/-- MAP-9 to MAP-14. -/
theorem test_mapper_ram :
    (let on := busWrite (busWrite banked 0x0000 0x1A) 0x4000 0x02
     let s := busWrite on 0xA005 0x77
     decide (busRead banked 0xA000 = 0xFF ∧ busRead s 0xA005 = 0x77 ∧ s.out.persist = [(0x4005, 0x77)]) &&
       decide (busRead (busWrite s 0x4000 0x06) 0xA005 = 0x77 ∧ busRead (busWrite s 0x0000 0x00) 0xA005 = 0xFF ∧
         (busWrite s 0x6000 0x12).mapper = s.mapper)) = true := by decide

/-- MAP-15. -/
theorem test_no_mapper : busWrite State.reset 0x2000 0x02 = State.reset := by rw [busWrite_rom _ (by decide)]; rfl

/-- W3-1 to W3-4. -/
theorem test_echo :
    busRead (busWrite (start [] base []) 0xC123 0x5A) 0xE123 = 0x5A ∧
    busRead (busWrite (start [] base []) 0xFDFF 0x11) 0xDDFF = 0x11 ∧
    busRead (busWrite (start [] base []) 0xE000 0x22) 0xC000 = 0x22 ∧
    busRead (busWrite (start [] base []) 0xDE00 0x33) 0xFE00 = 0x00 := by decide +kernel

/-- W4: the boundary addresses and their owners. -/
theorem test_regions :
    ([0x3FFF, 0x4000, 0x7FFF, 0x8000, 0x9FFF, 0xA000, 0xBFFF, 0xC000, 0xCFFF, 0xD000, 0xDFFF].map regionOf =
      [.rom0, .romX, .romX, .vram, .vram, .cartRam, .cartRam, .wram0, .wram0, .wram1, .wram1]) ∧
    ([0xE000, 0xFDFF, 0xFE00, 0xFE9F, 0xFEA0, 0xFEFF, 0xFF00, 0xFF7F, 0xFF80, 0xFFFE, 0xFFFF].map regionOf =
      [.echo, .echo, .oam, .oam, .prohibited, .prohibited, .io, .io, .hram, .hram, .ie]) := by decide

/-- The reset values that a read of each I/O register gives (70_reset_and_hazards.md R801, 10_state.md R40 to R60). -/
theorem test_reset_reads :
    ([0xFF00, 0xFF01, 0xFF02, 0xFF04, 0xFF05, 0xFF06, 0xFF07, 0xFF0F, 0xFF40, 0xFF42, 0xFF44, 0xFF46, 0xFF47, 0xFF26, 0xFF03].map
      (busRead State.reset) = [0xCF, 0x00, 0x7E, 0xAB, 0x00, 0x00, 0xF8, 0xE0, 0x91, 0x00, 0x00, 0xFF, 0xFC, 0xF1, 0xFF]) := by decide

/-- APU-1 and APU-2. -/
theorem test_apu_lengths :
    (Apu.reset.write .nr21 0xC5).ch2.len = 59 ∧ (Apu.reset.write .nr31 0x10).ch3.len = 240 := by decide

/-- APU-3: one length clock runs the length out and turns the channel off. -/
theorem test_apu_length_clock :
    (let a := ((Apu.reset.write .nr42 0xF0).write .nr41 0x3F).write .nr44 0xC0
     decide (a.ch4.on = true ∧ a.ch4.len = 1 ∧ a.lengthClock.ch4.on = false ∧ a.lengthClock.ch4.len = 0)) = true := by decide

/-- APU-5, APU-6. -/
theorem test_apu_dac :
    (Apu.reset.write .nr24 0x80).ch2.on = false ∧ Apu.reset.ch1.on = true ∧ (Apu.reset.write .nr12 0x07).ch1.on = false := by decide

/-- APU-7, APU-8, APU-18. -/
theorem test_apu_periods :
    pulseReload 0x700 = 1024 ∧ pulseReload 0x7FF = 4 ∧ pulseReload 0x000 = 8192 ∧ pulseReload 0x6D6 = 1192 ∧
    noisePeriod 0x00 = 8 ∧ noisePeriod 0x23 = 192 := by decide

/-- APU-9. -/
theorem test_apu_duty :
    (List.range 8).map (fun k => pulseOut 0x80 { on := true, len := 0, timer := 1, dutyPos := k, vol := 15, envTimer := 0 }) =
      [15, 0, 0, 0, 0, 15, 15, 15] := by decide

/-- APU-14, APU-15. -/
theorem test_apu_sweep :
    (let a := ((Apu.reset.write .nr10 0x11).write .nr13 0x00).write .nr14 0x87
     let b := ((Apu.reset.write .nr10 0x11).write .nr13 0x00).write .nr14 0x84
     let c := b.sweepClock
     decide (a.ch1.on = false ∧ b.ch1.on = true ∧ c.sweep.shadow = 0x600 ∧ c.nr13 = 0x00 ∧ field c.nr14 2 0 = 6 ∧ c.ch1.on = false)) =
      true := by decide

/-- APU-17. -/
theorem test_apu_wave :
    (let m : Memory := [(0, 0xA5), (1, 0x3C)]
     decide (waveNibble m 1 = 0x5 ∧ waveNibble m 2 = 0x3 ∧ waveNibble m 0 = 0xA) &&
       decide (waveOut 0x40 { on := true, len := 0, timer := 1, pos := 2, sample := 0x3 } = 1 ∧
         waveOut 0x60 { on := true, len := 0, timer := 1, pos := 2, sample := 0x3 } = 0 ∧
         waveOut 0x00 { on := true, len := 0, timer := 1, pos := 2, sample := 0x3 } = 0)) = true := by decide

/-- APU-19 and APU-20. -/
theorem test_apu_lfsr :
    lfsrStep false 0x7FFF = 0x3FFF ∧ lfsrStep false 0x0001 = 0x4000 ∧ lfsrStep true 0x7FFF = 0x3FBF := by decide

/-- APU-21 and APU-22. -/
theorem test_apu_power :
    (let a := Apu.reset.write .nr52 0x00
     let b := a.write .nr52 0x80
     decide (a.read .nr52 = 0x70 ∧ a.nr12 = 0x00 ∧ a.write .nr12 0xF0 = a ∧ b.read .nr52 = 0xF0 ∧ b.fsStep = 0)) = true := by decide

/-- APU-23: 0.25 of full scale is 120 of 480. -/
theorem test_apu_mix :
    (let p : Pulse := { on := true, len := 0, timer := 1, dutyPos := 0, vol := 15, envTimer := 0 }
     let a : Apu := { Apu.reset with nr22 := 0xF0, nr12 := 0, nr30 := 0, nr42 := 0, nr51 := 0x22, nr50 := 0x77, nr21 := 0x80, ch2 := p }
     let q : Apu := { a with ch2 := { a.ch2 with vol := 0 } }
     decide (a.mix .reference 0 = (120, 120) ∧ q.mix .reference 0 = (-120, -120) ∧ Apu.mix { q with nr22 := 0 } .reference 0 = (0, 0))) =
      true := by decide

/-- R162: a load that the rules refuse never starts. -/
theorem test_load_errors :
    (match launch .default ⟨0x8000, [(0x0147, 0x05)]⟩ none, launch .default ⟨0x7FFF, []⟩ none,
        launch .default ⟨0x8000, [(0x0149, 0x01)]⟩ none with
      | .error f, .error g, .error h => decide (f = .loadError (.cartType 0x05) ∧ g = .loadError (.shortImage 0x7FFF 0x8000) ∧
          h = .loadError (.ramSize 0x01))
      | _, _, _ => false) = true := by decide

/-! ## Witnesses: for every statement with hypotheses, states and operands that meet them, each clause at its bounds -/

/-- The base state with a stack pointer. -/
def withSp (sp : Word) : State := start [] { base with sp := sp } []

/-- The base state with A and F. -/
def withAF (a f : Byte) : State := start [] { base with a := a, f := f } []

/-- A result is a next state. -/
def isNext (r : Result) : Bool :=
  match r with
  | .next _ => true
  | _ => false

theorem witness_DecodeInvertsEncode : Instr.nop.wellFormed = true ∧ (Instr.callA16 0xFFFF).wellFormed = true := by decide

theorem witness_EncodeInvertsDecode : decode [0xCD, 0xFF, 0xFF] = .ok (.callA16 0xFFFF, []) := rfl

theorem witness_LoadPair : R16.hl ≠ R16.sp := by decide

theorem witness_StoreStackPointer : isNext (exec (.ldIndA16Sp 0xFFFE) (withSp 0xBEEF)) = true ∧
    isNext (exec (.ldIndA16Sp 0xFFFF) (withSp 0xBEEF)) = false := by decide

theorem witness_PushPair : isNext (exec .pushBc (withSp 0x0002)) = true ∧ isNext (exec .pushBc (withSp 0x0000)) = true ∧
    isNext (exec .pushBc (withSp 0x0001)) = false := by decide

theorem witness_PopPair : isNext (exec .popAf (withSp 0xFFFE)) = true ∧ isNext (exec .popAf (withSp 0xFFFF)) = false := by decide

theorem witness_PushThenPop : ∀ sp ∈ [(0xC002 : Word), 0xDFFF], ∃ t u, 0xC002 ≤ sp.toNat ∧ sp.toNat ≤ 0xDFFF ∧
    exec (Instr.pushStk .bc) (withSp sp) = .next t ∧ exec (Instr.popStk .af) t = .next u := by
  intro sp h
  have : sp = 0xC002 ∨ sp = 0xDFFF := by simpa using h
  rcases this with rfl | rfl <;> exact ⟨_, _, by decide, by decide, rfl, rfl⟩

theorem witness_SubSbcAndCp : ∀ op ∈ [AluOp.sub, .sbc, .cp], op = .sub ∨ op = .sbc ∨ op = .cp := by decide

theorem witness_AndXorOr : ∀ op ∈ [AluOp.and, .xor, .or], op = .and ∨ op = .xor ∨ op = .or := by decide

/-- The four pairs of tests of DAA: none, low, high, both. -/
theorem witness_DecimalAdjust :
    ([(0x99, 0x00), (0x0A, 0x00), (0xA0, 0x00), (0x9A, 0x00)].map (fun p : Byte × Byte =>
      let s := withAF p.1 p.2
      (s.cpu.flags.h || (!s.cpu.flags.n && decide (9 < s.cpu.a.toNat % 16)), s.cpu.flags.c || (!s.cpu.flags.n && decide (0x99 < s.cpu.a.toNat))))) =
      [(false, false), (true, false), (false, true), (true, true)] := by decide

theorem witness_DecimalAdjustAfterAddition : ∃ t u, (withAF 0x99 0x10).cpu.a = BitVec.ofNat 8 (99 / 10 * 16 + 99 % 10) ∧
    exec (Instr.aluD8 .adc (BitVec.ofNat 8 (99 / 10 * 16 + 99 % 10))) (withAF 0x99 0x10) = .next t ∧ exec .daa t = .next u :=
  ⟨_, _, rfl, rfl, rfl⟩

theorem witness_IncAndDecPair : R16.bc ≠ R16.sp := by decide

theorem witness_BitTests : ∀ b ∈ [0, 7], b < 8 := by decide

theorem witness_PrefixedRotatesAndShifts : (RotOp.rlc = .rlc ∨ RotOp.rlc = .rl ∨ RotOp.rlc = .sla) ∧
    ¬(RotOp.srl = .rlc ∨ RotOp.srl = .rl ∨ RotOp.srl = .sla) := by decide

theorem witness_ConditionalJumps : ∀ k, Cond.test k false false ∨ Cond.test k true true := by
  intro k; cases k <;> simp [Cond.test]

theorem witness_ConditionalJumps_not : ∀ k, ¬Cond.test k false false ∨ ¬Cond.test k true true := by
  intro k; cases k <;> simp [Cond.test]

theorem witness_CallsAndRestarts : isNext (exec (.callA16 0x2000) (withSp 0x0002)) = true ∧
    isNext (exec (.callA16 0x2000) (withSp 0x0001)) = false ∧ isNext (exec (.callZA16 0x2000) (withSp 0x0001)) = true ∧
    isNext (exec (.callNzA16 0x2000) (withSp 0x0001)) = false ∧ isNext (exec .rst38 (withSp 0x0001)) = false := by decide

theorem witness_Returns : isNext (exec .ret (withSp 0xFFFE)) = true ∧ isNext (exec .ret (withSp 0xFFFF)) = false ∧
    isNext (exec .retZ (withSp 0xFFFF)) = true ∧ isNext (exec .retNz (withSp 0xFFFF)) = false := by decide

/-- A NOP at a boundary, IME off; a NOP at the last address a one-byte fetch may have; an illegal opcode; IME on and nothing pending. -/
def boundaryNop : State := start [] base []

def boundaryTop : State := start [] { base with pc := 0xFFFE } []

def boundaryIllegal : State := start [(0xC000, 0xD3)] { base with ime := .enabled } []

────────────────────────────────────────

What needs to be done:
All that belongs in the answer is the run of lines above from the line containing "launch .default ⟨0x8000, [(0x0149, 0x01)]⟩" through the line containing "theorem witness_PushPair : isNext", exactly as written.

Reply:
        launch .default ⟨0x8000, [(0x0149, 0x01)]⟩ none with
      | .error f, .error g, .error h => decide (f = .loadError (.cartType 0x05) ∧ g = .loadError (.shortImage 0x7FFF 0x8000) ∧
          h = .loadError (.ramSize 0x01))
      | _, _, _ => false) = true := by decide

/-! ## Witnesses: for every statement with hypotheses, states and operands that meet them, each clause at its bounds -/

/-- The base state with a stack pointer. -/
def withSp (sp : Word) : State := start [] { base with sp := sp } []

/-- The base state with A and F. -/
def withAF (a f : Byte) : State := start [] { base with a := a, f := f } []

/-- A result is a next state. -/
def isNext (r : Result) : Bool :=
  match r with
  | .next _ => true
  | _ => false

theorem witness_DecodeInvertsEncode : Instr.nop.wellFormed = true ∧ (Instr.callA16 0xFFFF).wellFormed = true := by decide

theorem witness_EncodeInvertsDecode : decode [0xCD, 0xFF, 0xFF] = .ok (.callA16 0xFFFF, []) := rfl

theorem witness_LoadPair : R16.hl ≠ R16.sp := by decide

theorem witness_StoreStackPointer : isNext (exec (.ldIndA16Sp 0xFFFE) (withSp 0xBEEF)) = true ∧
    isNext (exec (.ldIndA16Sp 0xFFFF) (withSp 0xBEEF)) = false := by decide

theorem witness_PushPair : isNext (exec .pushBc (withSp 0x0002)) = true ∧ isNext (exec .pushBc (withSp 0x0000)) = true ∧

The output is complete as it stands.